The introduction of cultured p185(BCR-ABL)-expressing (p185+) Arf (-/-) pre-B cells into healthy syngeneic mice induces aggressive acute lymphoblastic leukemia (ALL) that genetically and phenotypically mimics the human disease. We adapted this high-throughput Philadelphia chromosome-positive (Ph(+)) ALL animal model for in vivo luminescent imaging to investigate disease progression, targeted therapeutic response, and ALL relapse in living mice. Mice bearing high leukemic burdens (simulating human Ph(+) ALL at diagnosis) entered remission on maximally intensive, twice-daily dasatinib therapy, but invariably relapsed with disseminated and/or central nervous system disease.
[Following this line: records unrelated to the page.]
-- ==== Sys2Proof/Machine/Ledger.lean ====
section
/-! DEFINITION. Sys2Proof/Machine/Ledger.lean: records, their admission and the ring (R365 to R373), which every block uses. -/
namespace Sys2Proof.Machine

/-- Whether a page is isolated: by itself or by its region (R48, R52, R53). The bits are those FAULT_STS holds; CHIP, which is its
own region's page, has one of the model's. -/
def State.isolated (s : State) (p : Page) : Bool :=
  match p with
  | .guest _ _ => false
  | .region _ => false
  | .chip => s.chipLost
  | p => bit (s.rd p HDR.FAULT_STS) 16 || bit (s.rd (Page.ofRegion (Page.region p)) HDR.FAULT_STS) (Page.block p)

/-- Whether a cell is quarantined or isolated (R52, R57). -/
def State.quarantined (s : State) (p : Page) (c : Nat) : Bool := bit (s.rd p HDR.FAULT_STS) c

/-- A block takes part in the machine's work: ENABLE 1, not in a soft reset, not isolated (R46, R47, R48). -/
def State.working (s : State) (p : Page) : Bool :=
  bit (s.rd p HDR.PAGE_CTL) 0 && !Tbl.get false (Page.base p) s.srst && !s.isolated p

/-- Event codes: code and whether it is kept (R370, R371, R448, and the analog and clock chapters' tables). -/
def eventCodes : List (Nat × Bool) :=
  [(0x000, false), (0x001, true), (0x002, true), (0x010, true), (0x011, true), (0x012, true), (0x013, true), (0x014, true),
   (0x020, true), (0x021, true), (0x022, true), (0x030, false), (0x031, false), (0x040, true), (0x041, true), (0x042, true),
   (0x050, true), (0x051, false), (0x060, true), (0x061, true), (0x062, true), (0x063, true), (0x064, true)] ++
  [(0x070, false), (0x071, false), (0x072, false), (0x073, false), (0x090, false), (0x091, false), (0x092, false),
   (0x093, false), (0x0B0, true), (0x0B1, true), (0x0B2, true), (0x0C0, true), (0x0C1, true), (0x0C2, true),
   (0x0C3, false), (0x0C4, true), (0x0C5, false)]

/-- Whether a code is kept. -/
def keptCode (c : Nat) : Bool := eventCodes.any (fun e => e.1 == c && e.2)

/-- SOURCE of a record (R366): cell window, block, region. -/
def sourceOf (p : Page) (cell : Nat) : Nat := cell + 16 * Page.block p + 4096 * Page.region p

/-- Payload bytes padded to a multiple of 16 (R366). -/
def pad16 (l : List Byte) : List Byte := l ++ List.replicate ((16 - l.length % 16) % 16) 0

/-- Token units: one token is 10^9 × 2^32 units, so a code gains RATE units per clock unit (R372). -/
def tokenU : Nat := secU

/-- BURST and RATE of a code (R387). -/
def State.codeCfg (s : State) (c : Nat) : Word := Tbl.get 0x0010_03E8 c s.ledger.codeCfg

/-- Tokens of a code's bucket now; a bucket that nothing has used is full. (DEDUCED, log 91). -/
def State.tokens (s : State) (c : Nat) : Nat :=
  let w := s.codeCfg c
  let cap := bits w 23 16 * tokenU
  match Tbl.look c s.ledger.buckets with
  | none => cap
  | some b => min cap (b.level + (s.time.elapsed - b.at_) * bits w 15 0)

/-- Records the ingest queue holds at most (R365, R373). -/
def State.ingestCap (s : State) : Nat := if s.ledger.started then 512 else 16

/-- Add 1 to a code's pending count. -/
def State.addPending (s : State) (c : Nat) : State :=
  { s with ledger := { s.ledger with
      pendingCnt := Tbl.set 0 c (satAdd 0xFFFF_FFFF (Tbl.get 0 c s.ledger.pendingCnt) 1) s.ledger.pendingCnt } }

/-- Emit a kept record: it is always admitted, and waits in its block when the ingest queue is full (R372, R373).
(DEDUCED, log 90). -/
def State.emitKept (s : State) (r : LRec) : State :=
  if s.ledger.keptWait = [] ∧ s.ledger.ingest.length < s.ingestCap then
    { s with ledger := { s.ledger with ingest := s.ledger.ingest ++ [r] } }
  else { s with ledger := { s.ledger with keptWait := s.ledger.keptWait ++ [r] } }

/-- Emit an ordinary record of a block whose REC_EN is 1: it takes a token or is suppressed, and is dropped when the ingest
queue is full (R372, R373). -/
def State.emitOrdinary (s : State) (p : Page) (r : LRec) : State :=
  if ¬ bit (s.rd p HDR.LEDGER_CTL) 0 then s
  else
    let t := s.tokens r.code
    if t < tokenU then (s.addPending r.code).bump .ledger LEDGER.SUPPRESSED
    else
      let s := { s with ledger := { s.ledger with
        buckets := Tbl.put r.code ⟨t - tokenU, s.time.elapsed⟩ s.ledger.buckets } }
      if s.ledger.ingest.length < s.ingestCap then
        { s with ledger := { s.ledger with
            ingest := s.ledger.ingest ++ [{ r with supp := Tbl.get 0 r.code s.ledger.pendingCnt }],
            pendingCnt := Tbl.set 0 r.code 0 s.ledger.pendingCnt } }
      else ((s.addPending r.code).bump .ledger LEDGER.INGEST_FULL).raise .ledger 17

/-- Emit a record of a unit with a guest and a payload, stamped now (R366, R368). -/
def State.emitAt (s : State) (p : Page) (cell code guest : Nat) (payload : List Byte) : State :=
  let r : LRec := ⟨code, guest, sourceOf p cell, s.now, s.time.stepGen, pad16 payload, 0⟩
  if keptCode code then s.emitKept r else s.emitOrdinary p r

/-- Emit a record of a block. -/
def State.emit (s : State) (p : Page) (code guest : Nat) (payload : List Byte) : State := s.emitAt p 0 code guest payload

/-- An EPOCH record (R368, R371). -/
def State.epochRec (s : State) : LRec :=
  ⟨0x002, 0, sourceOf .ledger 0, s.now, s.time.stepGen, pad16 (leBytes 6 s.nowS), 0⟩

/-- Write an EPOCH next, if the writer runs (R368). -/
def State.epoch (s : State) : State :=
  if s.ledger.running then
    { s with ledger := { s.ledger with own := s.ledger.own ++ [s.epochRec], epochHi := s.nowS / 65536 } }
  else s

/-! ### The ring -/

/-- Base and size of the ring in force (R365, R387). -/
def State.ringBase (s : State) : Nat := s.rd2 .ledger LEDGER.LG_BASE_LO
def State.ringSize (s : State) : Nat := 2 ^ bits (s.rd .ledger LEDGER.LG_CFG) 4 0

/-- The bytes of a record as R366 and R367 lay them out, with its sequence number. -/
def recBytes (r : LRec) (seq : Nat) : List Byte :=
  let supp := r.supp ≠ 0
  let body := r.payload ++ (if supp then leBytes 4 r.supp ++ List.replicate 12 0 else [])
  let len := 1 + body.length / 16
  leBytes 1 (len + 32 * b2n (decide supp) + 64 * b2n (keptCode r.code)) ++ leBytes 1 r.guest ++
    leBytes 2 (r.code + 1024 * r.gen) ++ leBytes 2 r.source ++ leBytes 2 (qS r.ts % 65536) ++
    leBytes 4 (seq % 2 ^ 32) ++ leBytes 4 (qWord r.ts) ++ body

/-- Entries of the ring index that a write of `n` bytes at `ofs` leaves whole: the tail moves past the others, oldest
first (R369). -/
def freeFor (size ofs n : Nat) : List RingEnt → List RingEnt
  | [] => []
  | e :: t =>
    -- distance from the write's start to the oldest record, going round the ring
    let gap := (e.ofs + size - ofs) % size
    if n ≤ gap then e :: t else freeFor size ofs n t

/-- Drop fillers from the front: the tail stands at a record. -/
def dropFill : List RingEnt → List RingEnt
  | [] => []
  | e :: t => if e.filler then dropFill t else e :: t

/-- Where the tail stands: at the oldest record, or at the head when the ring is empty (R375). -/
def State.setTail (s : State) : State :=
  let idx := dropFill s.ledger.idx
  { s with ledger := { s.ledger with idx := idx, tailOfs := (match idx with | [] => s.ledger.headOfs | e :: _ => e.ofs) } }

/-- Place `bs` at the head; the head advances past it only after the bytes are in DRAM (R369). -/
def State.place (s : State) (bs : List Byte) (seq guest : Nat) (filler : Bool) : State :=
  let l := s.ledger
  let size := s.ringSize
  let free := if l.idx = [] then [] else freeFor size l.headOfs bs.length l.idx
  let t := { s with ledger := { l with idx := free } }
  let t := t.writeMem (t.ringBase + l.headOfs) bs
  { t with ledger := { t.ledger with
      idx := t.ledger.idx ++ [⟨seq, l.headOfs, bs.length, guest, filler⟩], headOfs := (l.headOfs + bs.length) % size } }

/-- Write one record: a filler first when it does not fit before the end of the ring (R367), then the record under the next
sequence number (R368); the Ledger view of the guest it names sees it (R335). -/
def State.writeRec (s : State) (r : LRec) : State :=
  let seq := s.ledger.headSeq + 1
  let bs := recBytes r seq
  let gap := s.ringSize - s.ledger.headOfs
  let s := if gap < bs.length then
      s.place (leBytes 1 (gap / 16) ++ List.replicate (gap - 1) 0) 0 0 true
    else s
  let s := s.place bs seq r.guest false
  let s := ({ s with ledger := { s.ledger with headSeq := seq } } : State).setTail
  let s := s.bump .ledger LEDGER.RECORDS
  if r.guest = 0 then s
  else (s.wr2 (.guest r.guest 3) GLV.LV_HEAD_LO seq).raise (.guest r.guest 3) 16

/-- The Ledger writer runs: past BOOT, ENABLE 1, no soft reset, not isolated (R365). -/
def State.writerCan (s : State) : Bool :=
  decide (s.role.mode ≠ .boot) && bit (s.rd .ledger HDR.PAGE_CTL) 0 && !Tbl.get false (Page.base .ledger) s.srst
    && !s.isolated .ledger

/-- The next record that the writer takes: its own first, then kept ones, then ordinary ones (R365, R373). -/
def takeNext (l : LedgerSt) : Option (LRec × LedgerSt) :=
  match l.own with
  | r :: t => some (r, { l with own := t })
  | [] =>
    match l.ingest.find? (fun r => keptCode r.code) with
    | some r => some (r, { l with ingest := l.ingest.erase r })
    | none =>
      match l.keptWait with
      | r :: t => some (r, { l with keptWait := t })
      | [] =>
        match l.ingest with
        | r :: t => some (r, { l with ingest := t })
        | [] => none

end Sys2Proof.Machine
end

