/-- PAGE_STS.IDLE (R48, R497): the block holds no work owned by a guest or by the manager. -/
def State.idle (s : State) (p : Page) : Bool :=
  match p with
  | .chip => s.role.modeJob.isNone
  | .timeu => s.time.job.isNone && s.time.sched.isEmpty
  | .port n => (Tbl.look n s.nsq).isNone
  | .mgmt => (Tbl.look 4 s.nsq).isNone
  | .porter => s.porter.ctxs.isEmpty && s.porter.mt.isEmpty && s.porter.descJob.isNone && s.porter.ruleJob.isNone &&
      !s.porter.zeroing
  | .align => s.align.ctxs.isEmpty && s.align.lanes.isEmpty
  | .egress => s.pubs.isEmpty && s.due.isEmpty && s.pubJob.isNone && s.pubAccept.isEmpty
  | .role => s.role.demote.isNone && decide (s.role.mode ≠ .resync)
  | .hinge => s.hinge.queue.isEmpty && s.hinge.wait.isEmpty &&
      !(s.hinge.bulk.state == 1 || s.hinge.bulk.state == 2 || s.hinge.bulk.state == 3)
  | .keyring => s.keyring.job.isNone && s.keyring.commit.isNone
  | .crypto => s.porter.jobs.isEmpty
  | .check => s.scans.all (fun e => !e.2.busy)
  | .ledger => s.ledger.clr.isNone
  | .exb n => (s.onBlock n).isEmpty && (Tbl.look n s.gcmds).isNone && (Tbl.look n s.patchJobs).isNone
  | .pcache n => (s.onBlock n).isEmpty
  | .point => s.pointJob.isNone
  | .courier => s.courier.engines.isEmpty && s.courier.queues.all (fun e => e.2.runs.isEmpty) && !s.anyQueued
  | .adc => s.analog.streams.all (fun e => !e.2.on) && !s.calBusy
  | .filt => s.analog.filt.all (fun e => e.2.state == 0)
  | .acq => s.analog.acq.all (fun e => e.2.state == 0 && e.2.fifo.isEmpty && e.2.closing.isEmpty)
  | .flash => s.flashJob.isNone && !s.ckptRuns
  | .guest g 2 => s.occ g == 0
  | _ => true

/-- ROLE of ROLE_STS and G_STS (R291). -/
def State.roleCode (s : State) : Nat := s.role.role

/-- A flash command runs: the manager's, a checkpoint's, or a key store commit's (R452). -/
def State.flashBusy (s : State) : Bool :=
  s.flashJob.isSome || s.ckpt.state == 3 || s.keyring.commit.any (fun k => k.target.isSome)

/-- The work whose flash command comes next (R445): key store commits, manager commands, checkpoint sectors. While PWR_WARN holds,
a program or an erase waits, but not those of a commit that has reached step 3 (R360). -/
def State.flashPick (s : State) : Option FlashWork :=
  if s.keyring.commit.any (fun k => k.target.isSome || !s.pwrWarn) then some .keys
  else if s.flashJob.any (fun j => match j with | .read .. => true | .slotWrite _ _ st => st == 2 || !s.pwrWarn) then
    some .manager
  else if s.ckpt.state = 3 ∧ (s.ckpt.stage = 3 ∨ ¬ s.pwrWarn) then some .ckpt
  else none

/-- The work whose flash command runs: one already issued completes (R445). -/
def State.flashOwner (s : State) : Option FlashWork :=
  match s.flashRun with
  | some .keys => if s.keyring.commit.any (fun k => k.target.isSome) then some .keys else s.flashPick
  | some .manager => if s.flashJob.isSome then some .manager else s.flashPick
  | some .ckpt => if s.ckpt.state = 3 then some .ckpt else s.flashPick
  | none => s.flashPick

/-- Other work or a supply warning arrives: the flash command that runs stays issued. -/
def State.flashHold (s : State) : State := { s with flashRun := s.flashOwner }

/-- Jobs queued in the HMAC pool (R155): frames, and the tag job of a clear (R378). -/
def State.hmacQueue (s : State) : List VJob := s.porter.jobs.filter (fun j => j.hmac && j.engine.isNone && !j.late)
def State.tagQueued (s : State) : Bool := s.ledger.clr.any (fun c => c.code == 0 && c.engine.isNone)
def State.hmacDepth (s : State) : Nat := s.hmacQueue.length + b2n s.tagQueued
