-- ==== Sys2Proof/Machine/Acq.lean ====
section
/-! DEFINITION. Sys2Proof/Machine/Acq.lean: the acquisition units (R421 to R435): stored words and blocks, triggers, capture, the
record in its segment, front arrival, and the commands of ACQ. -/
namespace Sys2Proof.Machine

/-- Change the analog die's state. -/
def State.modAna (s : State) (f : AnalogSt → AnalogSt) : State := { s with analog := f s.analog }

/-- 1 µs of local time. -/
def usU : Nat := 1000 * nsU

/-- A register of unit `u`'s window. -/
abbrev auWin (u o : Nat) : Nat := win u o
def State.au (s : State) (u o : Nat) : Word := s.rd .acq (auWin u o)

def State.setUnit (s : State) (u : Nat) (x : AcqUnit) : State :=
  s.modAna (fun a => { a with acq := Tbl.set {} u x a.acq })

/-- Round a/d to nearest, ties towards +∞ (R402, R412). -/
def roundDiv (a d : Int) : Int := if d < 0 then (2 * -a + -d) / (2 * -d) else (2 * a + d) / (2 * d)

/-- The instant midway between two instants, the first not after the second, truncated to 0.25 ns (R413, R423). -/
def midway (a b : Nat) : Nat := (((a : Int) + qDiff b a / 2) % ((2 ^ 48 * 4000000000 : Nat) : Int)).toNat

/-- EFF in force (R422): AVG × RED. -/
def State.eff (s : State) (u : Nat) : Nat := max 1 (bits (s.au u ACQW.AU_AVG) 8 0) * (s.unit u).red
/-- PRE and POST. -/
def State.pre (s : State) (u : Nat) : Nat := bits (s.au u ACQW.AU_PRE) 27 0
def State.post (s : State) (u : Nat) : Nat := bits (s.au u ACQW.AU_POST) 27 0

/-- Block units and words that a segment of `n` × 4 KiB holds (R421). -/
def segUnits (n : Nat) : Nat := (n * 4096 - 64) / 96
def segCap (n : Nat) : Nat := 16 * segUnits n

/-- DRAM address of a segment of unit `u` (R421). -/
def State.segBase (s : State) (u seg : Nat) : Nat :=
  s.rd2 .acq ACQ.ACQ_WIN_BASE_LO + 4096 * (bits (s.au u ACQW.AU_BUF_OFS) 17 0 + seg * bits (s.au u ACQW.AU_SEG_LEN) 17 0)

/-- Nominal spacing of a source's samples in 0.25 ns (R390, R412). -/
def State.srcPeriod (s : State) : Nat → Nat → Nat
  | 0, _ => 0
  | f + 1, src =>
    if src < 2 then 40
    else if src < 6 then 20 * bits (s.rd .adc (win (src - 2) ADCW.CORE_CFG)) 31 16
    else State.srcPeriod s f (bits (s.rd .filt (win (src - 16) FILTW.FC_CFG)) 12 8) *
      bits (s.rd .filt (win (src - 16) FILTW.FC_DEC)) 12 0

/-! ### Counting words -/

def AcqBlk.count (b : AcqBlk) : Nat := b.words.length
/-- Words of a list of blocks. -/
def wordsIn (l : List AcqBlk) : Nat := (l.map AcqBlk.count).foldl (· + ·) 0
/-- Words of a block before, and from, an ordinal on. -/
def AcqBlk.before (b : AcqBlk) (o : Nat) : Nat := min b.count (o - b.no)
def AcqBlk.fromOn (b : AcqBlk) (o : Nat) : Nat := b.count - b.before o
def wordsBefore (o : Nat) (l : List AcqBlk) : Nat := (l.map (fun b => b.before o)).foldl (· + ·) 0
def wordsFrom (o : Nat) (l : List AcqBlk) : Nat := (l.map (fun b => b.fromOn o)).foldl (· + ·) 0

/-- Drop the oldest blocks that are not needed for `pre` words before ordinal `o`. -/
def keepPre (o pre : Nat) : List AcqBlk → List AcqBlk
  | [] => []
  | b :: t => if pre ≤ wordsBefore o t ∧ b.fromOn o = 0 then keepPre o pre t else b :: t

/-- Drop the oldest blocks beyond the newest `n` words. -/
def keepNewest (n : Nat) : List AcqBlk → List AcqBlk
  | [] => []
  | b :: t => if n ≤ wordsIn t then keepNewest n t else b :: t

/-- The blocks an armed segment goes on holding: those of the newest PRE words, with the 32 words of margin that R434 leaves in
a segment, in at most the segment's units less the one being filled (R427). -/
def AcqRec.trim (r : AcqRec) (pre : Nat) : AcqRec :=
  let l := match r.trig with
    | some ⟨_, _, some o, _, _⟩ => keepPre o pre r.blocks
    | _ => keepNewest (pre + 32) r.blocks
  match r.trig with
  | some ⟨_, _, some _, _, _⟩ => { r with blocks := l }
  | _ => { r with blocks := l.drop (l.length - (r.units - 1)) }

/-! ### Bytes of a record (R398, R423, R424) -/

/-- A stamp (R398). -/
def stampBytes (t stream gen : Nat) (start : Bool) (count index : Nat) : List Byte :=
  leBytes 4 (qWord t) ++ leBytes 6 (qS t) ++ leBytes 1 stream ++ leBytes 1 (gen % 4 + 4 * b2n start + 8 * (count - 1)) ++
    leBytes 4 (index % 2 ^ 32)

/-- PERIOD of a block in 0.25 ns: the spacing of its first two words, the nominal spacing for a block of one word. -/
def AcqBlk.period (b : AcqBlk) (nominal : Nat) : Nat :=
  match b.words with
  | x :: y :: _ => (qDiff y.t x.t).toNat
  | _ => nominal * b.eff

/-- A block unit as DRAM holds it (R423): `trig` is the trigger word's ordinal when known, `seq` its BSEQ. -/
def AcqBlk.bytes (b : AcqBlk) (src nominal : Nat) (trig : Option Nat) (seq : Nat) : List Byte :=
  let holds := match trig with | some o => decide (b.no ≤ o) && decide (o < b.no + b.count) | none => false
  let pre := match trig with | some o => decide (b.no + b.count ≤ o) | none => true
  let pos := match trig with | some o => if holds then o - b.no else 0 | none => 0
  stampBytes ((b.words.head?.map AcqWord.t).getD 0) src b.gen b.start b.count b.index ++
    leBytes 2 b.eff ++ leBytes 1 b.count ++ leBytes 1 (b2n pre + 2 * b2n holds + 4 * b2n b.retrig + 8 * b2n b.red) ++
    leBytes 1 pos ++ leBytes 3 0 ++ leBytes 4 (b.period nominal * 64) ++ leBytes 4 seq ++
    (b.words.map (fun w => leBytes 4 w.w)).flatten ++ List.replicate (4 * (16 - b.count)) 0

/-- SETTLE, SUPPLY and CLIP of a stored word: an ADC word or a filter word (R397, R414). -/
def wordFlags (adc : Bool) (w : Nat) : Bool × Bool × Bool :=
  if adc then (w.testBit 16, w.testBit 17, w.testBit 18) else (w.testBit 24, w.testBit 27, w.testBit 28)

/-- CODE of an ADC word. -/
def codeOf (w : Nat) : Int := signed 16 w

/-- The first crossing of the level in a list of words (R429): the instant of word i, z(i) and z(i+1), where z is the word's
distance from the level times `d`, and `n` is `d` times the level. -/
def crossing (d n : Int) : List AcqWord → Option (Nat × Int × Int)
  | a :: b :: t =>
    let x := d * codeOf a.w - n
    let y := d * codeOf b.w - n
    if x * y < 0 ∨ y = 0 then some (a.t, x, y) else crossing d n (b :: t)
  | _ => none

/-- The front's arrival in 0.25 ns (R429), on a record without a step: `at_` is the index of the trigger word in the record's
words, `w` the plateau distance. -/
def arrival (bs : List AcqBlk) (at_ pre w : Nat) : Option Nat :=
  let words := bs.flatMap (fun b => b.words.map (fun x => (x, b.eff)))
  let span := (words.drop (at_ - 16)).take (min at_ 16 + w + 1)
  let base := (words.drop (at_ - min 64 pre)).take (min 64 pre)
  match words[at_ + w]? with
  | none => none
  | some p =>
    if pre = 0 ∨ span.any (fun x => x.2 != 1 || (wordFlags true x.1.w).1 || (wordFlags true x.1.w).2.2) then none
    else
      let nb : Int := (base.length : Nat)
      let sb := (base.map (fun x => codeOf x.1.w)).foldl (· + ·) 0
      let pc := codeOf p.1.w
      if (pc * nb - sb).natAbs < 256 * nb.natAbs then none
      else match crossing (2 * nb) (sb + pc * nb) (span.map Prod.fst) with
        | none => none
        | some (t, x, y) => some (t + 40 * x.natAbs / (y - x).natAbs)

/-! ### Blocks and the FIFO (R422, R423, R425) -/

/-- A change of RED: RATE and its record (R425, R435). (DEDUCED, log 114). -/
def State.setRed (s : State) (u red : Nat) : State :=
  let x := s.unit u
  let s := (s.setUnit u { x with red := red, halve := false, lowAt := s.time.elapsed }).raise .acq 18
  s.emitAt .acq u 0x093 0 ([BitVec.ofNat 8 u, BitVec.ofNat 8 red, 0, 0] ++ leBytes 4 x.fifo.length)

/-- Close the block being filled: it goes to the FIFO, or is dropped when the FIFO is full (R425). -/
def State.pushBlk (s : State) (u : Nat) : State :=
  let x := s.unit u
  match x.cur, x.rec_ with
  | some b, some r =>
    if 256 ≤ x.fifo.length then
      ((s.setUnit u { x with cur := none, rec_ := some { r with lost := true } }).bump .acq (auWin u ACQW.AU_FIFO_DROP)).raise
        .acq 19
    else
      let b := { b with bseq := r.next, gap := r.lost }
      let r := { r with blocks := r.blocks ++ [b], next := r.next + 1, lost := false }
      let fifo := x.fifo ++ [(r.base, b.bseq % max 1 r.units, b)]
      let s := s.setUnit u { x with cur := none, rec_ := some (r.trim (s.pre u)), fifo := fifo }
      if (s.au u ACQW.AU_FIFO_PEAK).toNat < fifo.length then s.wrn .acq (auWin u ACQW.AU_FIFO_PEAK) fifo.length else s
  | _, _ => s.setUnit u { x with cur := none }

/-- The record in progress ends (R427): its blocks wait for the FIFO, and the unit goes to ARMING or, when it is off, IDLE. -/
def State.endRecord (s : State) (u next : Nat) : State :=
  let s := s.pushBlk u
  let x := s.unit u
  match x.rec_ with
  | none => s.setUnit u { x with state := next }
  | some r =>
    let last := (r.blocks.getLast?.bind (fun b => b.words.getLast?)).map AcqWord.t
    s.setUnit u { x with
      state := next, rec_ := none, acc := [], closing := x.closing ++ [r],
      prevLast := match last with | some t => some t | none => x.prevLast }
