/-- REMASK (R351): each valid slot gets a new mask unless re-masking has stopped. (DEDUCED, log 89). -/
def execRemask (s : State) : Result :=
  if bit (s.rd .keyring KEYRING.KR_STS) 2 then .next s
  else
    let n := s.keyring.slots.length
    .next ((s.remaskAll.bumpBy .keyring KEYRING.REMASKS n).bumpBy .keyring (win 1 KEYRINGW.ENG_OPS) n)

/-- ENTROPY_FAIL (R352): test 0 start-up, 1 repetition count, 2 adaptive proportion. -/
def execEntropyFail (test : Nat) (s : State) : Result :=
  let t := s.wrf .keyring KEYRING.KR_STS 2 1 3
  done s ((t.raise .keyring 19).emit .keyring 0x064 0 (leBytes 1 test))

/-- What an unlock of the debug port does to the Keyring (R354, R355). -/
def State.krUnlock (s : State) : State :=
  let s := match s.keyring.job with | some j => s.krDone j | none => s
  let s := s.commitAbandon E_LOCKED
  let n := s.keyring.slots.length
  let s : State := { s with keyring := { s.keyring with slots := [] } }
  let s := (s.krPoint.wrf .keyring KEYRING.KR_STS 4 4 1).raise .keyring 20
  s.emit .keyring 0x063 0 (leBytes 2 n)

/-- What a quarantine of one of its cells does to the Keyring (R361). -/
def State.krQuarantine (s : State) (c : Nat) : State :=
  if c = 0 then
    match s.keyring.commit with
    | some k => s.commitEnd (match k.target with | some t => t.1 | none => s.rdf .keyring KEYRING.KR_STORE_STS 24 24)
        k.snap.length (match k.target with | some t => t.2.1 | none => s.rd2 .keyring KEYRING.KR_STORE_SEQ_LO) E_STORE
    | none => s
  else s.wrf .keyring KEYRING.KR_STS 2 2 1

end Sys2Proof.Machine
end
Although relapse was frequently accompanied by the eventual appearance of leukemic clones harboring BCR-ABL kinase domain (KD) mutations that confer drug resistance, their clonal emergence required prolonged dasatinib exposure. KD P-loop mutations predominated in mice receiving less intensive therapy, whereas high-dose treatment selected for T315I "gatekeeper" mutations resistant to all 3 Food and Drug Administration-approved BCR-ABL kinase inhibitors. The addition of dexamethasone and/or L-asparaginase to reduced-intensity dasatinib therapy improved long-term survival of the majority of mice that received all 3 drugs. Although non-tumor-cell-autonomous mechanisms can prevent full eradication of dasatinib-refractory ALL in this clinically relevant model, the emergence of resistance to BCR-ABL kinase inhibitors can be effectively circumvented by the addition of "conventional" chemotherapeutic agents with alternate antileukemic mechanisms of action.

摘要

将表达 p185(BCR-ABL)的培养 p185+Arf(-/-)前 B 细胞引入健康的同种异体小鼠中,会诱导侵袭性急性淋巴细胞白血病 (ALL),其在遗传和表型上模拟人类疾病。我们将这种高通量费城染色体阳性 (Ph(+))ALL 动物模型进行了适应性改造,用于活体发光成像研究,以调查疾病进展、靶向治疗反应和活体小鼠中的 ALL 复发。患有高白血病负担(模拟人类 Ph(+)ALL 诊断时)的小鼠在最大限度的强化、每日两次的达沙替尼治疗下进入缓解期,但总是会出现播散性和/或中枢神经系统疾病复发。尽管复发通常伴随着最终出现对药物有抗性的 BCR-ABL 激酶结构域 (KD)突变的白血病克隆,但它们的克隆出现需要长期暴露于达沙替尼。KD P 环突变在接受治疗强度较低的小鼠中占主导地位,而高剂量治疗则选择了对所有 3 种 FDA 批准的 BCR-ABL 激酶抑制剂均具有抗性的 T315I“守门员”突变。将地塞米松和/或 L-天冬酰胺酶添加到减少强度的达沙替尼治疗中,可改善接受全部 3 种药物治疗的大多数小鼠的长期生存率。尽管在这种临床相关模型中,非肿瘤细胞自主机制可能无法完全消除达沙替尼难治性 ALL,但通过添加具有替代抗白血病作用机制的“常规”化疗药物,可有效规避对 BCR-ABL 激酶抑制剂的耐药性。